# .Battle of Shewan



## Teufel (Aug 8, 2017)

On August 8th, 2008 a small group of Marines from 1st Force Reconnaissance Company and Golf 2/7 were attacked by a numerically superior Taliban force in the town of Shewan. 8 hours later, after countless acts of extraordinary heroism, the Taliban were routed, leaving behind expended shell casings, discarded magazines, and the broken bodies of their fallen comrades.

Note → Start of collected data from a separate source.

def State.updMat (s : State) (c : Nat) (f : MatUnit → MatUnit) : State :=
  s.updCore c (fun k => { k with mat := f k.mat })
def MatUnit.setTile (m : MatUnit) (t : Nat) (x : Tile) : MatUnit := { m with tiles := m.tiles.setIfInBounds t x }
def badEl (t e : Nat) : Nat := 16384 * t + e
/-- Element e of tile t becomes sound or uncorrectable (R323). -/
def MatUnit.mark (m : MatUnit) (t e : Nat) (bad : Bool) : MatUnit :=
  { m with badEls := if bad then insertSorted (badEl t e) m.badEls else m.badEls.filter (· ≠ badEl t e) }
/-- Every element of a tile becomes sound. -/
def MatUnit.clear (m : MatUnit) (t : Nat) : MatUnit := { m with badEls := m.badEls.filter (fun e => e / 16384 != t) }

/-- A tile with every element +0 and this state and deckle (R331, R332). -/
def State.zeroTile (s : State) (c t : Nat) (x : Tile) : State :=
  (s.wipe (tileKey c t 0) 65536).updMat c (fun m => (m.clear t).setTile t x)

/-- Fields of parameter words (R317). -/
def Cmd.p (q : Cmd) (r lo n : Nat) : Nat := bits ((q.mp[r]?).getD 0) lo n
def Cmd.tile (q : Cmd) : Nat := q.p 1 9 3
def Cmd.M (q : Cmd) : Nat := q.p 1 16 9
def Cmd.N (q : Cmd) : Nat := q.p 1 25 9
def Cmd.K (q : Cmd) : Nat := q.p 1 34 10
/-- A command names a tile (R318, R327). -/
def Cmd.names (q : Cmd) (t : Nat) : Bool := !q.swap && (decide (32 ≤ q.routine) || q.tile == t)
/-- It touches nothing (R319 item 3). -/
def Cmd.empty (q : Cmd) : Bool := decide (q.routine < 5) && (q.M == 0 || q.N == 0)
/-- Its steps of 16 rows (R318); a vendor routine runs as one. -/
def Cmd.steps (q : Cmd) : Nat := if q.empty then 0 else if 32 ≤ q.routine then 1 else (q.M + 15) / 16
def Cmd.ended (q : Cmd) : Bool := q.stopped || decide (q.steps ≤ q.step)

/-! ### Number forms (R137, R158 to R161) -/

/-- A float format by its code. -/
def mFmt (code : Nat) : Fmt :=
  match code with
  | 0 => e4m3
  | 1 => e5m2
  | 2 => e2m1
  | _ => bf16
def mIsInt (code : Nat) : Bool := code == 3 || code == 4
/-- The integer of a code (R137). -/
def mInt (code x : Nat) : Int := if code = 3 then sextI x 8 else (x : Int)
/-- The greatest K of a bank format (R314). -/
def kLimit (bfmt : Nat) : Nat := if bfmt = 2 then 512 else if bfmt = 5 then 128 else 256

def pow2 (e : Int) : Nat := 2 ^ e.toNat

/-- The group sum of R159 with the flags of R320; ps are the operands. -/
def groupSum (ps : List (Fp × Fp)) (sa sb : Nat) : FRes :=
  let prods := ps.map (fun p => p.1.mul p.2)
  let infs := prods.filter (fun p => p.1.isInf)
  if sa = 255 ∨ sb = 255 ∨ ps.any (fun p => p.1.isNaN || p.2.isNaN) then ⟨fp32.nanBits, 0⟩
  else if prods.any (·.2) ∨ (infs.any (fun p => p.1.sign) ∧ infs.any (fun p => !p.1.sign)) then ⟨fp32.nanBits, flagNV⟩
  else match infs with
    | (p, _) :: _ => ⟨fp32.signed p.sign fp32.infBits, 0⟩
    | [] =>
      let nz := prods.filterMap (fun p => match p.1 with
        | .fin s m e => if m = 0 then none else some (s, m, e)
        | _ => none)
      match nz with
      | [] => ⟨0, 0⟩
      | (_, m0, e0) :: _ =>
        let emax := nz.foldl (fun (a : Int) p => max a (p.2.2 + Nat.log2 p.2.1)) (e0 + Nat.log2 m0)
        let q := emax - 60
        let units (p : Bool × Nat × Int) : Int :=
          let v : Int := if p.1 then -(p.2.1 : Int) else (p.2.1 : Int)
          if q ≤ p.2.2 then v * (pow2 (p.2.2 - q) : Int) else v / (pow2 (q - p.2.2) : Int)
        let sum := nz.foldl (fun (a : Int) p => a + units p) 0
        if sum = 0 then ⟨0, 0⟩
        else roundFin fp32 false 0 0 (decide (sum < 0)) sum.natAbs (q + (sa : Int) - 127 + (sb : Int) - 127)

/-- The scratchpad address of A[m][k] (R320). -/
def Cmd.aAddr (q : Cmd) (m k : Nat) : Nat :=
  let addr := q.p 0 0 26
  let strd := q.p 0 32 26
  let fmt := q.p 1 0 3
  let w := if fmt = 5 then 2 else 1
  if q.p 1 6 1 = 0 then (if fmt = 2 then addr + m * strd + k / 2 else addr + m * strd + k * w)
  else addr + k * strd + m * w

/-- The bytes of A[m][k] (R320). -/
def Cmd.aBytes (q : Cmd) (m k : Nat) : List Nat :=
  if q.p 1 0 3 = 5 then [q.aAddr m k, q.aAddr m k + 1] else [q.aAddr m k]

/-- The code at A[m][k] (R137, R320). -/
def State.aCode (s : State) (c : Nat) (q : Cmd) (m k : Nat) : Nat :=
  let a := q.aAddr m k
  match q.p 1 0 3 with
  | 2 => nbits (s.padRead c q.kid a 1) (4 * (k % 2)) 4
  | 5 => s.padRead c q.kid a 2
  | _ => s.padRead c q.kid a 1

/-- The code of B[k][n] in the active bank (R314). -/
def State.bCode (s : State) (c : Nat) (q : Cmd) (k n : Nat) : Nat :=
  let b := (s.core c).mat.active
  let at_ (r : Nat) : Nat := (s.byte (bankKey c b (192 * r + n))).toNat
  match q.p 1 3 3 with
  | 2 => nbits (at_ (k / 2)) (4 * (k % 2)) 4
  | 5 => at_ (2 * k) + 256 * at_ (2 * k + 1)
  | _ => at_ k

/-- The bank rows that hold B[k][n] (R314). -/
def bRows (bfmt k : Nat) : List Nat := if bfmt = 2 then [k / 2] else if bfmt = 5 then [2 * k, 2 * k + 1] else [k]

/-- An uncorrectable word of the scratchpad as a routine reads it (R215). -/
def State.padBad (s : State) (c : Nat) (kid : Word) (a : Nat) : Bool := s.wordTag c kid a == 3

/-- One output element of routines 0 to 2: its bits, flags, and whether a source was uncorrectable (R320, R323). An
element with an uncorrectable source sets no flag but UE (log 68). -/
def State.mmaElement (s : State) (c : Nat) (q : Cmd) (m n : Nat) : Word × BitVec 5 × Bool :=
  let ovw := q.routine == 1 || (q.routine == 2 && q.p 1 7 2 == 1)
  let af := q.p 1 0 3
  let bf := q.p 1 3 3
  let u := (s.core c).mat
  let tile := u.tile q.tile
  let e := m * tile.cols + n
  let ks := List.range q.K
  let G := if af = 5 then 16 else 32
  let groups := (q.K + G - 1) / G
  let spa := q.p 4 0 26
  let spb := q.p 4 32 26
  let scales : List Nat := if q.routine = 2
    then (List.range groups).flatMap (fun g => [spa + 16 * m + g, spb + 256 * g + n]) else []
  let bad := ks.any (fun k => (q.aBytes m k).any (s.padBad c q.kid) ||
      (bRows bf k).any (fun r => u.badRows.contains (256 * u.active + r))) ||
    scales.any (s.padBad c q.kid) || (!ovw && u.badEls.contains (badEl q.tile e))
  let c0 : Word := if ovw then 0 else s.tileGet c q.tile e
  if bad then (0, 0, true)
  else
    let members (g : Nat) : List Nat := ks.filter (fun k => k / G == g)
    let r := (List.range groups).foldl (fun (acc : Nat × BitVec 5) g =>
      if mIsInt af then
        let sum := (members g).foldl (fun (a : Int) k => a + mInt af (s.aCode c q m k) * mInt bf (s.bCode c q k n)) 0
        (((acc.1 : Int) + sum).emod (2 ^ 32) |>.toNat, acc.2)
      else
        let sa := if q.routine = 2 then s.padRead c q.kid (spa + 16 * m + g) 1 else 127
        let sb := if q.routine = 2 then s.padRead c q.kid (spb + 256 * g + n) 1 else 127
        let gs := groupSum ((members g).map (fun k =>
          ((mFmt af).decode (s.aCode c q m k), (mFmt bf).decode (s.bCode c q k n)))) sa sb
        let a := fpAdd fp32 0 0 acc.1 gs.bits
        (a.bits, acc.2 ||| gs.flags ||| a.flags)) (c0.toNat, 0)
    (.ofNat 32 r.1, r.2, false)

/-- The scratchpad bytes that a step of routines 0 to 2 reads (R320, R322). -/
def Cmd.readsOf (q : Cmd) (rows : List Nat) : List Nat :=
  let groups := (q.K + (if q.p 1 0 3 = 5 then 15 else 31)) / (if q.p 1 0 3 = 5 then 16 else 32)
  rows.flatMap (fun m => (List.range q.K).flatMap (q.aBytes m) ++
    (if q.routine = 2 then (List.range groups).map (fun g => q.p 4 0 26 + 16 * m + g) else [])) ++
  (if q.routine = 2 then (List.range groups).flatMap (fun g =>
    (List.range q.N).map (fun n => q.p 4 32 26 + 256 * g + n)) else [])

/-- The rows of step n. -/
def Cmd.stepRows (q : Cmd) (n : Nat) : List Nat := (List.range 16).map (16 * n + ·) |>.filter (· < q.M)

/-- `MST` bits set (R320 to R323, R335). -/
def State.mstOr (s : State) (c : Nat) (b : BitVec 8) : State := s.updMat c (fun m => { m with mst := m.mst ||| b })
def mstRFR : BitVec 8 := 0x80
def mstUE : BitVec 8 := 0x40

/-- Elements of a tile written by a routine or load: element, bits, uncorrectable (R323, R326). -/
def State.tileWrites (s : State) (c t : Nat) (l : List (Nat × Word × Bool)) : State :=
  let s1 := l.foldl (fun s w => (s.tilePut c t w.1 w.2.1).updMat c (fun m => m.mark t w.1 w.2.2)) s
  let s2 := s1.updMat c (fun m => m.setTile t { m.tile t with st := .dirty })
  if l.any (·.2.2) then s2.mstOr c mstUE else s2

/-- One step of routines 0 to 2; none when a read is refused (R320, R322). -/
def State.stepProduct (s : State) (c : Nat) (q : Cmd) : Option State :=
  let rows := q.stepRows q.step
  let ovw := q.routine == 1 || (q.routine == 2 && q.p 1 7 2 == 1)
  if q.K = 0 ∧ ¬ ovw then some s
  else if (q.readsOf rows).any (fun a => !(s.core c).readable q.kid a) then none
  else
    let cols := ((s.core c).mat.tile q.tile).cols
    let l := rows.flatMap (fun m => (List.range q.N).map (fun n => (m * cols + n, s.mmaElement c q m n)))
    let fl := l.foldl (fun (f : BitVec 5) w => f ||| w.2.2.1) 0
    some ((s.tileWrites c q.tile (l.map (fun w => (w.1, w.2.1, w.2.2.2)))).mstOr c (fl.zeroExtend 8))

/-! ### Conversions (R321) -/

/-- Element size and float format of a CFMT code. -/
def cSize (code : Nat) : Nat :=
  match code with
  | 0 => 4
  | 1 => 2
  | 2 => 2
  | 3 => 1
  | 4 => 1
  | 5 => 4
  | _ => 1
def cFmt (code : Nat) : Fmt :=
  match code with
  | 0 => fp32
  | 1 => bf16
  | 2 => fp16
  | 3 => e4m3
  | _ => e5m2
def cIsInt (code : Nat) : Bool := decide (5 ≤ code)

/-- conv between two CFMT codes (R321). -/
def convert (src dst : Nat) (sat : Bool) (mode u x : Nat) : FRes :=
  if cIsInt src then
    let v := sextI x (8 * cSize src)
    if cIsInt dst then
      let w := satS (8 * cSize dst) v
      ⟨(w.emod (2 ^ (8 * cSize dst))).toNat, if w = v then 0 else flagNV⟩
    else roundFin (cFmt dst) sat mode u (decide (v < 0)) v.natAbs 0
  else if cIsInt dst then
    let n := 8 * cSize dst
    let x32 := (fpCvt (cFmt src) fp32 false 0 0 x).bits
    let (v, f) := fpToInt (-(2 ^ (n - 1))) (2 ^ (n - 1) - 1) mode u x32
    ⟨(v.emod (2 ^ n)).toNat, f⟩
  else if src = 0 ∧ dst = 0 then ⟨x, 0⟩
  else fpCvt (cFmt src) (cFmt dst) sat mode u x

/-- The rounding mode of `tstore` and `tload` (R321). -/
def Cmd.roundMode (q : Cmd) : Nat :=
  if q.p 2 61 3 = 7 then (if q.mode = 7 then 0 else q.mode) else q.p 2 61 3

/-- rngx(SEED, 256r + c) (R188, R321). -/
def Cmd.rand (q : Cmd) (r c : Nat) : Nat := (rngMix (.ofNat 32 (q.p 3 0 32)) (.ofNat 32 (256 * r + c))).toNat

/-- The code of a tile's own format. -/
def Tile.code (t : Tile) : Nat := if t.isInt then 5 else 0

/-- Row r of `tstore`: word by word (R321 to R323); SAT acts on E4M3 and E5M2 alone (R317). An element with an
uncorrectable source sets no flag but UE (log 68). -/
def State.storeRow (q : Cmd) (c : Nat) (s : State) (r : Nat) : State :=
  let code := q.p 2 58 3
  let w := cSize code
  let u := (s.core c).mat
  let tile := u.tile q.tile
  let a0 := q.p 2 0 26 + r * q.p 2 32 26
  let els := (List.range q.N).map (fun n =>
    (convert tile.code code (q.p 3 32 1 == 1 && (code == 3 || code == 4)) q.roundMode (q.rand r n)
      (s.tileGet c q.tile (r * tile.cols + n)).toNat, u.badEls.contains (badEl q.tile (r * tile.cols + n))))
  let flags := els.foldl (fun (f : BitVec 5) e => if e.2 then f else f ||| e.1.flags) 0
  let bytes := els.flatMap (fun e => bytesLE w (if e.2 then 0 else e.1.bits))
  let n := bytes.length
  let s1 := (s.mstOr c (flags.zeroExtend 8)).mstOr c (if els.any (·.2) then mstUE else 0)
  (List.range ((a0 + n + 15) / 16 - a0 / 16)).foldl (fun s i =>
    let g := (a0 / 16 + i) * 16
    let lo := Nat.max a0 g
    let hi := Nat.min (a0 + n) (g + 16)
    if ¬ (s.core c).engineWritable q.kid lo then s.mstOr c mstRFR
    else
      s.enlist (.matrix c) q.kid false [] (s.padKey c q.kid lo) ⟨some (c, lo), none⟩ ((bytes.drop (lo - a0)).take (hi - lo))
        ((List.range (hi - lo)).map (fun j => ((els[(lo - a0 + j) / w]?).map (·.2)).getD false))) s1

Today we remember the humble courage of these Marines who fought against all odds to achieve an impossible victory against a capable and fanatic enemy.  Semper Fidelis Marines.


----------



## Marine0311 (Aug 8, 2017)

Semper Fi


----------



## Gunz (Aug 8, 2017)

Bravo Zulu.


----------



## policemedic (Aug 8, 2017)

Well done, Marines.


----------



## Gunz (Aug 9, 2017)

I remember you posting about this battle last year, sir. A long, tough eight hour fight indeed. Hand salute to you and your Recon Marines and the men of G 2/7.


----------



## The Hate Ape (Aug 10, 2017)

Damnit, Jerry Nunez just walked in yesterday afternoon from his trip too. You guys are some of my hero's sir.


----------